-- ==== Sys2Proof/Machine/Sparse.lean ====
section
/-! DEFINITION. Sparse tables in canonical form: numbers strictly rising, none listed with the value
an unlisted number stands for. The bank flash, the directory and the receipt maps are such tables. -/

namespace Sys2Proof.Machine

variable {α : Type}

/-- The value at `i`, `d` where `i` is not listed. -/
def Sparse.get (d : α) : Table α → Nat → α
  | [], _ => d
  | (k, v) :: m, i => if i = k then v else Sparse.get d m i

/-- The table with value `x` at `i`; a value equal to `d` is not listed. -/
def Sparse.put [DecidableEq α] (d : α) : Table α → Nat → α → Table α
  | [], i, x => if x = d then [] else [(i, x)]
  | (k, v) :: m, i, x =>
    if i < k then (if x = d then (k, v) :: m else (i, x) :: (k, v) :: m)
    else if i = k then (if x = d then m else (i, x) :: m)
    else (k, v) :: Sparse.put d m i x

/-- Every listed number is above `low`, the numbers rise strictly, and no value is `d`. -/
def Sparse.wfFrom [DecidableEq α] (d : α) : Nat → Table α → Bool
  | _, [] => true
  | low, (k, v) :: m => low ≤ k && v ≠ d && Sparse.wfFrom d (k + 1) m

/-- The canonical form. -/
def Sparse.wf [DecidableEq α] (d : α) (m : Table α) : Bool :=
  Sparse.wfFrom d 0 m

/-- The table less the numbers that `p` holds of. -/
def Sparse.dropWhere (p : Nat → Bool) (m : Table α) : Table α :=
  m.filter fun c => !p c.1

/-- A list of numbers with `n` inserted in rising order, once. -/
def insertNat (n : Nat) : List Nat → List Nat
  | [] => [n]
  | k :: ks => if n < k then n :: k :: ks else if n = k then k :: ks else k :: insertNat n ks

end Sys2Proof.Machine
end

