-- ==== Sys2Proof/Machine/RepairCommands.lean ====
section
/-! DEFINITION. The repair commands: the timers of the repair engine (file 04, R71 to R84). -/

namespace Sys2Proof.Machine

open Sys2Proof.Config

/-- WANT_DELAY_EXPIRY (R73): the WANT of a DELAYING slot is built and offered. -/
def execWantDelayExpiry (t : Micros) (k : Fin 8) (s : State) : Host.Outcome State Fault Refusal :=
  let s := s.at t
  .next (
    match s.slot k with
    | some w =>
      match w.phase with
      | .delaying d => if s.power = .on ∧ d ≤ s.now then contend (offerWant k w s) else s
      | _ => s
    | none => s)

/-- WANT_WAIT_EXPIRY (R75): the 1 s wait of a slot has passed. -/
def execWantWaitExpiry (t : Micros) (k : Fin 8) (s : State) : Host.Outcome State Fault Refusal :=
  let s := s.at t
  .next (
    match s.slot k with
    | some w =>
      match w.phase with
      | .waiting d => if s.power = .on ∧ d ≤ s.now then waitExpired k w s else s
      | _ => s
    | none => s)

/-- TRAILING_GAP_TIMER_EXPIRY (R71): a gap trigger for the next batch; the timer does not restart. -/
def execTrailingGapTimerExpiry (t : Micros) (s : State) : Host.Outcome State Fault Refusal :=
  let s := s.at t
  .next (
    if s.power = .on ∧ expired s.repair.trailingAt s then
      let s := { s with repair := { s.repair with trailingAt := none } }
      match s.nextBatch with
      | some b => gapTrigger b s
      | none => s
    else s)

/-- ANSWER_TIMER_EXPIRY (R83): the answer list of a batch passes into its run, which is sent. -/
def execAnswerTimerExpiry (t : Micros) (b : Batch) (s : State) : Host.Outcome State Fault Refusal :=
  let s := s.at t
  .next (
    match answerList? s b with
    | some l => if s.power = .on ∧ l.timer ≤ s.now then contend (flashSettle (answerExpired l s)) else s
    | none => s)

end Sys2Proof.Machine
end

=== REQUIRED ACTION ===
Which lines in the records above contain the word "Refusal"? Copy each one.

=== YOUR RESPONSE ===
def execWantDelayExpiry (t : Micros) (k : Fin 8) (s : State) : Host.Outcome State Fault Refusal :=
def execWantWaitExpiry (t : Micros) (k : Fin 8) (s : State) : Host.Outcome State Fault Refusal :=
def execTrailingGapTimerExpiry (t : Micros) (s : State) : Host.Outcome State Fault Refusal :=
def execAnswerTimerExpiry (t : Micros) (b : Batch) (s : State) : Host.Outcome State Fault Refusal :=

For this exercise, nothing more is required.